● THE PROBLEM
Reproduce, exactly and in full, only the lines below from the one containing "true true (faScope w.mod)))" through the one containing "def State.buffersOk (s".

● DATA SUPPLIED

= = = = =

/-- What a read that returned writes and releases adds to the sets of lanes (R79); an acquire at a scope takes the releases (R80, R81). -/
def noteLanes (s : State) (squad : Nat) (m : Lanes) (ids : List Nat) (got : List Release) (acq : Option Nat) : State :=
  if ids.isEmpty && got.isEmpty then s
  else s.modSquad squad fun q => q.modLanes m fun l y =>
    let y := { y with seen := (y.seen ++ ids).eraseDups, got := (y.got ++ got).eraseDups }
    match acq with
    | some scope => s.takes q l scope got y
    | none => y

/-- What a read of n bytes at home by lanes, now, adds to their sets. -/
def noteRead (s : State) (q : Squad) (m : Lanes) (home n : Nat) (acq : Option Nat) : State :=
  let r := s.returned q.core s.nextId home n
  noteLanes s q.id m r.1 r.2 acq

/-- An acquire of lanes (R80). -/
def acquireLanes (s : State) (squad : Nat) (m : Lanes) (scope : Nat) : State :=
  match s.squad? squad with
  | some q => s.fenceDone q m 0 scope
  | none => s

/-- LD and LDA at home (R186). -/
def loadPerform (d : MemDesc) (sx bypass noalloc acquire : Bool) (scope : Nat) (s : State) (g : Gang) (q : Squad)
    (accs : List Acc) : State :=
  eccRead s g q (accs.filterMap fun x => (match x.spot with | .vault h _ => some (h, d.n) | _ => none)) fun s =>
  let rs := accs.map fun x => (x, match g.runAhead x with
    | some v => Route.now v (x.spot.home?.getD 0)
    | none => loadRoute s q bypass noalloc d.n x)
  let held := heldLanes d.c g q
  let s := rs.foldl (fun s r =>
    match r.2 with
    | .now v home =>
      let s := s.modSquad q.id fun x => loadPut x d.c d.uniform g.lanes d.n 0 r.1.lane (loadExt d.n sx v)
      if (g.runAhead r.1).isSome then s
      else noteRead s q (r.1.lanes d held) home d.n (if acquire then some scope else none)
    | _ => s) s
  let s := sendReqs s g q d (.load sx) acquire scope acquire ((rs.map fun r => piecesOf r.2 r.1.lane d.n 0 0).flatten)
  (s.modGang g.id fun y => { y with ra := y.ra.filter fun r => !accs.any fun x => g.isAhead x r }).advance g.id

def execLd (w : FA) (s : State) : Result :=
  onGang s fun g q => checked s g q .mem ((ldDesc w).ok q)
    (memSettle s g q (ldDesc w) (loadPerform (ldDesc w) (szSigned (szOf w.mod)) (hintOf w.mod == 2) (hintOf w.mod == 1) false 0))

def execLda (w : FA) (s : State) : Result :=
  onGang s fun g q => checked s g q .mem ((ldDesc w).ok q)
    (memSettle s g q (ldDesc w) (loadPerform (ldDesc w) (szSigned (szOf w.mod)) true true true (faScope w.mod)))

/-! ### Stores -/

/-- Whether a posted write to a home is counted in rm: another slice, another chip, host memory (R70, R188). -/
def postsRemote (q : Squad) (home : Nat) : Bool :=
  homeIsHost home || (!homeIsVault home && !(homeChip home == 0 && homeCore home == q.core))

/-- The request that a posted write is part of (R203). -/
def postKey (q : Squad) (home : Nat) : Nat × Nat :=
  if vaultPosted q.core home then (0, home / 128) else if postsRemote q home then (2, home / 8) else (1, home / 128)

/-- One posted write of a lane: home, what it does, what it carries, and its request. -/
structure Posting where
  lane : Nat
  home : Nat
  post : Post
  who : Lanes := 0
  rel : List Release := []
  key : Nat × Nat
  deriving DecidableEq, Repr

/-- The requests of postings of a kind: 0 to a vault of another core, 1 to the own slice and vault, 2 remote. -/
def postCount (ps : List Posting) (t : Nat) : Nat := (((ps.map (·.key)).filter fun k => k.1 == t).eraseDups).length

/-- Those among them to other cores' vaults that go to the vault of core v. -/
def postVault (ps : List Posting) (v : Nat) : Nat := postCount (ps.filter fun p => homeCore p.home == v) 0

/-- Whether the outbound remote queue has room for the requests of postings (R69, R203). -/
def State.remoteOk (s : State) (q : Squad) (ps : List Posting) : Bool :=
  decide (postCount ps 2 = 0 ∨ s.remoteOcc q.core + postCount ps 2 ≤ 128)

/-- Whether the store buffer and the vault write buffers have room for the requests of postings (R69, R203). -/
def State.buffersOk (s : State) (q : Squad) (ps : List Posting) : Bool :=
  (ps.all fun p => decide (postVault ps (homeCore p.home) = 0 ∨ s.vaultBufOcc q.core (homeCore p.home) + postVault ps (homeCore p.home) ≤ 32)) &&
  decide (postCount ps 1 = 0 ∨ s.storeBufOcc q.core + postCount ps 1 ≤ 64)

/-- The postings enter their buffers in order. -/
def State.post (s : State) (q : Squad) (uniform : Bool) (ps : List Posting) : State :=
  let keys := (ps.map (·.key)).eraseDups
  let base := s.nextId
  let s := { s with nextId := s.nextId + keys.length }
  let s := ps.foldl (fun s p =>
    let (n, s) := s.fresh
    let s := s.noteWritten p.home p.post.len
    { s with ents := s.ents ++ [{ id := n, grp := base + keys.idxOf p.key, core := q.core, squad := q.id, launch := q.launch,
                                  lane := if uniform then 32 else p.lane, home := p.home, post := p.post,
                                  rm := postsRemote q p.home, host := homeIsHost p.home, who := p.who, rel := p.rel, arrived := s.now }] }) s
  let remote := (keys.filter fun k => k.1 == 2).length
  if q.roam then s else s.modSquad q.id fun x => { x with cnt := { x.cnt with rm := x.cnt.rm + remote } }

/-- The high-water marks of the stacks that are written (R30). -/
def noteStack (s : State) (q : Squad) (n : Nat) (accs : List Acc) : State :=
  s.modSquad q.id fun x => accs.foldl (fun (x : Squad) a =>
    match a.spot with
    | .stack _ => x.modLane a.lane fun y => { y with hwm := max y.hwm (a.va - stkBase + n) }
    | _ => x) x

/-- The postings of a store or reduction are made, or the gang waits for room (R203) or for the rm counter (R269); a wait for an entry of a
buffer holds the port. -/
def postAll (d : MemDesc) (s : State) (g : Gang) (q : Squad) (accs : List Acc) (ps : List Posting) : State :=
  let remote := postCount ps 2
  if !s.buffersOk q ps then (s.modPart q.core q.part fun p => { p with memHold := some g.id }).stall g.id .buffer
  else if !s.remoteOk q ps then s.stall g.id .remote
  else if !q.roam && decide (0 < remote ∧ 65535 < q.cnt.rm + remote) then s.stall g.id (.limit .rm)
  else
    let s := noteStack (s.post q d.uniform ps) q d.n accs
    (s.modGang g.id fun y => { y with ra := y.ra.filter fun r =>
      !(ps.any fun p => match spotOf s g q r.2.2.1 r.2.2.2.1.toNat 1 with
        | .vault h _ => decide (h < p.home + p.post.len ∧ p.home < h + r.2.2.2.2.length)
        | .stack h => decide (h < p.home + p.post.len ∧ p.home < h + r.2.2.2.2.length)
        | .page _ h => decide (h < p.home + p.post.len ∧ p.home < h + r.2.2.2.2.length)
        | _ => false) }).advance g.id

/-- The bytes that a store writes in lane l (R183). -/
def storeBytes (q : Squad) (c : Common) (n k l : Nat) : List Byte := toBytes n (valRun q l c.dk c.dn.toNat k)

/-- The postings of a store by the lanes held: 16 bytes make two (R76). -/
def storePostings (s : State) (q : Squad) (held : Lanes) (d : MemDesc) (k : Nat) (release : Bool) (scope : Nat) (accs : List Acc) :
    List Posting :=
  (accs.map fun x =>
    match x.spot.home? with
    | none => []
    | some home =>
      let bs := storeBytes q d.c d.n k x.lane
      let who := x.lanes d held
      let rel := s.carried q who release scope
      if d.n = 16 then
        [{ lane := x.lane, home := home, post := .store (bs.take 8), who := who, rel := rel, key := postKey q home },
         { lane := x.lane, home := home + 8, post := .store (bs.drop 8), who := who, rel := rel, key := postKey q (home + 8) }]
      else [{ lane := x.lane, home := home, post := .store bs, who := who, rel := rel, key := postKey q home }]).flatten

/-- ST and STL (R186, R187). -/
def storePerform (d : MemDesc) (k : Nat) (release : Bool) (scope : Nat) (s : State) (g : Gang) (q : Squad) (accs : List Acc) : State :=
  withRelease s g q (heldLanes d.c g q) release scope fun s =>
    postAll d s g q accs (storePostings s q (heldLanes d.c g q) d k release scope accs)

def execSt (w : FA) (s : State) : Result :=
  onGang s fun g q => checked s g q .mem ((stDesc w).ok q)
    (memSettle s g q (stDesc w) (storePerform (stDesc w) (szRegs (szOf w.mod)) false 0))

def execStl (w : FA) (s : State) : Result :=
  onGang s fun g q => checked s g q .mem ((stDesc w).ok q)
    (memSettle s g q (stDesc w) (storePerform (stDesc w) (szRegs (szOf w.mod)) true (faScope w.mod)))

/-! ### Atomics -/

/-- One read-modify-write of a piece at its home: its result, the flags of an f32 add, and whether it wrote (R191, R193). -/
def rmwPiece (kind : ReqKind) (m : Memory) (p : Piece) : Nat × Flags × Option Nat :=
  let old := m.readN p.home p.n
  match kind with
  | .atom aop ty => let r := atomNew aop ty old p.b.toNat; (old, r.2, some r.1)
  | .cas _ => (old, 0, if old = p.cmp.toNat % 256 ^ p.n then some (p.b.toNat % 256 ^ p.n) else none)
  | _ => (old, 0, none)

/-- Pieces performed in order at their home, after the older posted writes of the core to it (R76, R191). -/
def State.rmwAll (s : State) (core before : Nat) (kind : ReqKind) (ps : List Piece) : State × List (Piece × Flags × Bool) :=
  ps.foldl (fun (acc : State × List (Piece × Flags × Bool)) p =>
    let s := acc.1.drainTo core before p.home p.n
    let (old, f, new) := rmwPiece kind s.mem p
    let s := match new with
      | some v => ((s.commit (s.mem.writeN p.home p.n v) p.home p.n true).noteWritten p.home p.n).tagHome p.home p.n true p.rel
      | none => s
    (s, acc.2 ++ [({ p with val := BitVec.ofNat 64 old }, f, new.isSome)])) (s, [])

/-- The result of a performed piece reaches its register, its latch and the flags of its lanes (R191); a write to the lane's stack raises
its mark (R30). -/
def rmwPut (s : State) (squad : Nat) (c : Common) (uni : Bool) (active held : Lanes) (x : Piece × Flags × Bool) : State :=
  s.modSquad squad fun q =>
    let q := loadPut q c uni active x.1.n x.1.reg x.1.lane x.1.val.toNat
    let q := if x.2.2 then q.modLane x.1.lane fun y => { y with hwm := max y.hwm x.1.stk } else q
    if uni then raiseLanes q held x.2.1 else raiseLane q x.1.lane x.2.1

/-- Whether an atomic that wrote or not is an acquire (R83): success is the ordering of a success. -/
def ReqKind.acquires (k : ReqKind) (success wrote : Bool) : Bool :=
  match k with
  | .cas facq => if wrote then success else facq
  | _ => success

/-- What the reads of performed pieces add to the sets of their lanes, each by its own outcome (R79, R83). -/
def rmwNote (s : State) (squad : Nat) (kind : ReqKind) (acquire uni : Bool) (held : Lanes) (scope : Nat)
    (done : List (Piece × Flags × Bool)) : State :=
  done.foldl (fun s x => noteLanes s squad (if uni then held else lanesMask [x.1.lane]) x.1.seen x.1.got
    (if kind.acquires acquire x.2.2 then some scope else none)) s

/-- The pieces with the writes and releases that their reads are about to return. -/
def State.withReturned (s : State) (core before : Nat) (ps : List Piece) : List Piece :=
  ps.map fun p => let r := s.returned core before p.home p.n; { p with seen := r.1, got := r.2 }

/-- The pieces of accesses at one address stand together, in ascending lane order. -/
def byAddress (ps : List (Nat × Piece)) : List (List Piece) :=
  ((ps.map (·.1)).eraseDups).map fun h => (ps.filter fun p => p.1 == h).map (·.2)

/-- ATOM, CAS and RATOM (R191, R193, R254): a vault's atomic is performed at once, every other when its request returns. -/
def atomPerform (d : MemDesc) (kind : ReqKind) (acquire release : Bool) (scope : Nat) (b cmp : Squad → Nat → Word)
    (s : State) (g : Gang) (q : Squad) (accs : List Acc) : State :=
  let held := heldLanes d.c g q
  withRelease s g q held release scope fun s =>
  eccRead s g q (accs.filterMap fun x => (match x.spot with | .vault h _ => some (h, d.n) | _ => none)) fun s =>
  let now := accs.filter fun x => match x.spot with | .vault _ _ => true | _ => false
  let later := accs.filter fun x => match x.spot with | .vault _ _ => false | _ => true
  let piece (x : Acc) : Piece :=
    { lane := x.lane, home := x.spot.home?.getD 0, n := d.n, b := b q x.lane, cmp := cmp q x.lane,
      stk := (match x.spot with | .stack _ => x.va - stkBase + d.n | _ => 0),
      rel := s.carried q (x.lanes d held) release scope }
  let (s, done) := s.rmwAll q.core s.nextId kind (s.withReturned q.core s.nextId (now.map piece))
  let s := rmwNote s q.id kind acquire d.uniform held scope done
  let s := done.foldl (fun s x => rmwPut s q.id d.c d.uniform g.lanes held x) s
  let quiet := d.c.dk == .none && !d.c.le
  let groups := byAddress (later.map fun x => (x.spot.home?.getD 0, piece x))
  let s := groups.foldl (fun s ps =>
    match ps with
    | [] => s
    | p :: _ =>
      let (n, s) := s.fresh
      let far := homeIsHost p.home || !(homeChip p.home == 0 && homeCore p.home == q.core)
      let req : Req :=
        { id := n, kind := kind, gang := g.id, squad := q.id, launch := q.launch, core := q.core, part := q.part,
          owner := homeCore p.home, pieces := ps, c := d.c, width := d.regs, uni := d.uniform, active := g.lanes, held := held,
          remote := far, host := homeIsHost p.home, acquire := acquire, scope := scope, arrived := s.now }
      ({ s with reqs := s.reqs ++ [req] }).modGang g.id fun y =>
        { y with
          pend := y.pend ++ (d.writes.map fun (w : Bool × Nat × Nat) => (n, w.1, w.2.1, w.2.2))
          block := if far || acquire || kind.acquires acquire false || quiet then y.block ++ [n] else y.block }) s
  s.advance g.id

/-- b of ATOM and RED (R190): an operand of its type, an immediate integer as its value in FP32 where the type is f32 (R104). -/
def atomB (w : FM) (q : Squad) (l : Nat) : Word :=
  if atomTy w.mod = 2 then BitVec.ofNat 64 (valFloat .f32 q l w.sb)
  else if tyBytes (atomTy w.mod) = 8 then val64 q l w.sb else (val32 q l w.sb).setWidth 64

def execAtom (w : FM) (s : State) : Result :=
  onGang s fun g q => checked s g q .mem ((atomDesc w).ok q)
    (memSettle s g q (atomDesc w) (atomPerform (atomDesc w) (.atom (atomAop w.mod) (atomTy w.mod)) (ordAcq (atomOrd w.mod))
      (ordRel (atomOrd w.mod)) (atomScope w.mod) (atomB w) fun _ _ => 0))

/-- RED (R192). -/
def redPerform (w : FM) (s : State) (g : Gang) (q : Squad) (accs : List Acc) : State :=
  let d := redDesc w
  let rel := ordRel (atomOrd w.mod)
  withRelease s g q (heldLanes w.c g q) rel (atomScope w.mod) fun s =>
    let ps := accs.filterMap fun x => x.spot.home?.map fun home =>
      ({ lane := x.lane, home := home, post := .red (atomAop w.mod) (atomTy w.mod) (atomB w q x.lane),
         who := lanesMask [x.lane], rel := s.carried q (lanesMask [x.lane]) rel (atomScope w.mod),
         key := ((postKey q home).1, x.lane) } : Posting)
    postAll d s g q accs ps

def execRed (w : FM) (s : State) : Result :=
  onGang s fun g q => checked s g q .mem ((redDesc w).ok q) (memSettle s g q (redDesc w) (redPerform w))

/-- The compare value and the new value of CAS (R193). -/
def casCmp (w : FM) (q : Squad) (l : Nat) : Word :=
  if casW64 w.mod then BitVec.ofNat 64 (valQuad q l w.sb) else (val64 q l w.sb).setWidth 32 |>.setWidth 64
def casNew (w : FM) (q : Squad) (l : Nat) : Word :=
  if casW64 w.mod then BitVec.ofNat 64 (valQuad q l w.sb / 2 ^ 64) else val64 q l w.sb >>> 32

def execCas (w : FM) (s : State) : Result :=
  onGang s fun g q => checked s g q .mem ((casDesc w).ok q)
    (memSettle s g q (casDesc w) (atomPerform (casDesc w) (.cas (casFacq w.mod)) (ordAcq (casOrd w.mod)) (ordRel (casOrd w.mod))
      (casScope w.mod) (casNew w) (casCmp w)))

= = = = =

● THE COMPLETED TASK
    (memSettle s g q (ldDesc w) (loadPerform (ldDesc w) (szSigned (szOf w.mod)) true true true (faScope w.mod)))

/-! ### Stores -/

/-- Whether a posted write to a home is counted in rm: another slice, another chip, host memory (R70, R188). -/
def postsRemote (q : Squad) (home : Nat) : Bool :=
  homeIsHost home || (!homeIsVault home && !(homeChip home == 0 && homeCore home == q.core))

/-- The request that a posted write is part of (R203). -/
def postKey (q : Squad) (home : Nat) : Nat × Nat :=
  if vaultPosted q.core home then (0, home / 128) else if postsRemote q home then (2, home / 8) else (1, home / 128)

/-- One posted write of a lane: home, what it does, what it carries, and its request. -/
structure Posting where
  lane : Nat
  home : Nat
  post : Post
  who : Lanes := 0
  rel : List Release := []
  key : Nat × Nat
  deriving DecidableEq, Repr

/-- The requests of postings of a kind: 0 to a vault of another core, 1 to the own slice and vault, 2 remote. -/
def postCount (ps : List Posting) (t : Nat) : Nat := (((ps.map (·.key)).filter fun k => k.1 == t).eraseDups).length

/-- Those among them to other cores' vaults that go to the vault of core v. -/
def postVault (ps : List Posting) (v : Nat) : Nat := postCount (ps.filter fun p => homeCore p.home == v) 0

/-- Whether the outbound remote queue has room for the requests of postings (R69, R203). -/
def State.remoteOk (s : State) (q : Squad) (ps : List Posting) : Bool :=
  decide (postCount ps 2 = 0 ∨ s.remoteOcc q.core + postCount ps 2 ≤ 128)

/-- Whether the store buffer and the vault write buffers have room for the requests of postings (R69, R203). -/
def State.buffersOk (s : State) (q : Squad) (ps : List Posting) : Bool :=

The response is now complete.